= MATERIAL PROVIDED =
....
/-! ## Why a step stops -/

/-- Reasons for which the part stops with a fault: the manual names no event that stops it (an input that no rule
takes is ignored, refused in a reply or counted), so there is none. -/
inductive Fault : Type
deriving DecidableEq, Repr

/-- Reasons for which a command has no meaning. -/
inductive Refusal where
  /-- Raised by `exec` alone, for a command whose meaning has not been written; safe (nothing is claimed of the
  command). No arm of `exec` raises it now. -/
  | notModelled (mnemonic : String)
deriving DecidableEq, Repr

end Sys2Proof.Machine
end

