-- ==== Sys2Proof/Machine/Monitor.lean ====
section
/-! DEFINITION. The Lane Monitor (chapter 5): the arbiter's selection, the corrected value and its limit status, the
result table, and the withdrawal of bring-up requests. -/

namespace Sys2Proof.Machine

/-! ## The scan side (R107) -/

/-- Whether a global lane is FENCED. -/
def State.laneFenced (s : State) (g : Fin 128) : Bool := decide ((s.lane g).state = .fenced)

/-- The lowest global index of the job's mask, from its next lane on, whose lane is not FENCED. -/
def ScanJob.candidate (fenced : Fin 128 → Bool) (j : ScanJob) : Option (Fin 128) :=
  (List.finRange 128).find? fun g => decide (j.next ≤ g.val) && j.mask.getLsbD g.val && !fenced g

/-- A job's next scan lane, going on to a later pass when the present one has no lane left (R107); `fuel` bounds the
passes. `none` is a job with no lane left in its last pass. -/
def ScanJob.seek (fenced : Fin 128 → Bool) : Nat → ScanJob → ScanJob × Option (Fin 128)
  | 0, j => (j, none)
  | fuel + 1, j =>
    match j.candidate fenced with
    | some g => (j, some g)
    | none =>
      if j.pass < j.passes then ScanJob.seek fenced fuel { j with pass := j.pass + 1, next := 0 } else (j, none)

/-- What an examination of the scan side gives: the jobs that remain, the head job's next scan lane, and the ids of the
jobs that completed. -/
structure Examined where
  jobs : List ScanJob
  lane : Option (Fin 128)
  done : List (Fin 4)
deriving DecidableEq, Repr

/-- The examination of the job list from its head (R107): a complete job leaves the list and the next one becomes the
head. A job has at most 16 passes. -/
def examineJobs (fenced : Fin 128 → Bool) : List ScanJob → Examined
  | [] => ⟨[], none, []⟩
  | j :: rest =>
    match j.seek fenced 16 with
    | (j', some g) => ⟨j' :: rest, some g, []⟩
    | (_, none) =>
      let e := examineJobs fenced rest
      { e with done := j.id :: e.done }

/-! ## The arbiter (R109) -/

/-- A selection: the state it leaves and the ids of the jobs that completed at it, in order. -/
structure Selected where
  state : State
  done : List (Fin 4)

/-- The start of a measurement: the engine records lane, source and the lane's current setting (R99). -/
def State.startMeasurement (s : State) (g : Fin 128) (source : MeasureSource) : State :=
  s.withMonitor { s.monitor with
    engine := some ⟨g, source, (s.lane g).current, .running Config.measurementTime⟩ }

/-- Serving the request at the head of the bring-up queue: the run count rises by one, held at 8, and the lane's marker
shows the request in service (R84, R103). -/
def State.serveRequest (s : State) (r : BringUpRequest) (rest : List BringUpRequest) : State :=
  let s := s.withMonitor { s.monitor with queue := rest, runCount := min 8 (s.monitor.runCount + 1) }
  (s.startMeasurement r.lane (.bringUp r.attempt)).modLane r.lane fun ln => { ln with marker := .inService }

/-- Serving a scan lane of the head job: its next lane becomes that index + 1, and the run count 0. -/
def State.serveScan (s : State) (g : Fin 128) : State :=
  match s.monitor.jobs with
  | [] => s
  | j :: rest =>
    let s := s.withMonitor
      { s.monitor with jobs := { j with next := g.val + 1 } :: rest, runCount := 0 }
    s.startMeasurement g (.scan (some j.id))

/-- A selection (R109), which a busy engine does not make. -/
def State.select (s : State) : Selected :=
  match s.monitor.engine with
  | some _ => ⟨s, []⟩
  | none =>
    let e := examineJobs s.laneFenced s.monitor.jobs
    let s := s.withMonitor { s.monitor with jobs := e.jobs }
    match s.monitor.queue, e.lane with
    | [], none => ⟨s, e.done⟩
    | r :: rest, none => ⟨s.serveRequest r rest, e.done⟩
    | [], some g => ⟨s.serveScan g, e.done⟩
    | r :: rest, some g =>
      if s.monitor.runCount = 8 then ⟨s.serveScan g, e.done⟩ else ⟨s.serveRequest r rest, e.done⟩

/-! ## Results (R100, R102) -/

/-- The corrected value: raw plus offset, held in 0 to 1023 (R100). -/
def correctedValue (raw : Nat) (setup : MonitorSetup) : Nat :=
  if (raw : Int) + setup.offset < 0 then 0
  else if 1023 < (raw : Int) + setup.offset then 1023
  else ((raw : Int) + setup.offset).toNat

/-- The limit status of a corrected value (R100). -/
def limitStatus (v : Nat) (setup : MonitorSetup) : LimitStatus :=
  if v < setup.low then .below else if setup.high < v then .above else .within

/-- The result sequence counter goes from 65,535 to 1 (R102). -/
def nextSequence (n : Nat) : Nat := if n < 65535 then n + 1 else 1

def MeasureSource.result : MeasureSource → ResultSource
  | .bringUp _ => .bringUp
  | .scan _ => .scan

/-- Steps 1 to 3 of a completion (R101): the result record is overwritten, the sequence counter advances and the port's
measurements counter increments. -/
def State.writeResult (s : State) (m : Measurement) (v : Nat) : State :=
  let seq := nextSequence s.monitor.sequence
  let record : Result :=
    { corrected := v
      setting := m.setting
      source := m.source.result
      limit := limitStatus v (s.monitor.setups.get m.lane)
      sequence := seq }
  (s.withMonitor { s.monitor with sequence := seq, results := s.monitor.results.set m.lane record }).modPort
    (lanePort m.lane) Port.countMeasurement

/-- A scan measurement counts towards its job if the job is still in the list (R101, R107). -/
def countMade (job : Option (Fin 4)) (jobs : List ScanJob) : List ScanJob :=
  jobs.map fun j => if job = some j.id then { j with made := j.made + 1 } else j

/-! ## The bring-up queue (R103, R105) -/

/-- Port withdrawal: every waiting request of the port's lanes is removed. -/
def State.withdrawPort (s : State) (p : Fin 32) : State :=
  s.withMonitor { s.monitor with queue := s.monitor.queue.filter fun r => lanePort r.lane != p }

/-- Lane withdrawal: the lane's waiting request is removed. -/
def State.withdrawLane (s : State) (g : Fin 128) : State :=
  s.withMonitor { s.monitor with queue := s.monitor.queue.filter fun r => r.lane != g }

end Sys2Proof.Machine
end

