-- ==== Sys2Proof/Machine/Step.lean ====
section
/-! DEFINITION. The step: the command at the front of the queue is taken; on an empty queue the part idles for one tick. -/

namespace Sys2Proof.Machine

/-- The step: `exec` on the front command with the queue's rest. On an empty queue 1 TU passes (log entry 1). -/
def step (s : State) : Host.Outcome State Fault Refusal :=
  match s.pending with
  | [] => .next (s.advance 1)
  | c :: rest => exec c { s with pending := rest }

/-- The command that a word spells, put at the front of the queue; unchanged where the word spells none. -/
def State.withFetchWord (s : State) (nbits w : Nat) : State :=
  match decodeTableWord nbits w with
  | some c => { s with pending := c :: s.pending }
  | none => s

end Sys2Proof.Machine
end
....
= TASK REQUIREMENTS =
Can you write out the lines above, from the first one through the one containing "last pass. -/", exactly as they appear and nothing more?

= TASK SOLUTION =
/-! ## Why a step stops -/

/-- Reasons for which the part stops with a fault: the manual names no event that stops it (an input that no rule
takes is ignored, refused in a reply or counted), so there is none. -/
inductive Fault : Type
deriving DecidableEq, Repr

/-- Reasons for which a command has no meaning. -/
inductive Refusal where
  /-- Raised by `exec` alone, for a command whose meaning has not been written; safe (nothing is claimed of the
  command). No arm of `exec` raises it now. -/
  | notModelled (mnemonic : String)
deriving DecidableEq, Repr

end Sys2Proof.Machine
end

-- ==== Sys2Proof/Machine/Monitor.lean ====
section
/-! DEFINITION. The Lane Monitor (chapter 5): the arbiter's selection, the corrected value and its limit status, the
result table, and the withdrawal of bring-up requests. -/

namespace Sys2Proof.Machine

/-! ## The scan side (R107) -/

/-- Whether a global lane is FENCED. -/
def State.laneFenced (s : State) (g : Fin 128) : Bool := decide ((s.lane g).state = .fenced)

/-- The lowest global index of the job's mask, from its next lane on, whose lane is not FENCED. -/
def ScanJob.candidate (fenced : Fin 128 → Bool) (j : ScanJob) : Option (Fin 128) :=
  (List.finRange 128).find? fun g => decide (j.next ≤ g.val) && j.mask.getLsbD g.val && !fenced g

/-- A job's next scan lane, going on to a later pass when the present one has no lane left (R107); `fuel` bounds the
passes. `none` is a job with no lane left in its last pass. -/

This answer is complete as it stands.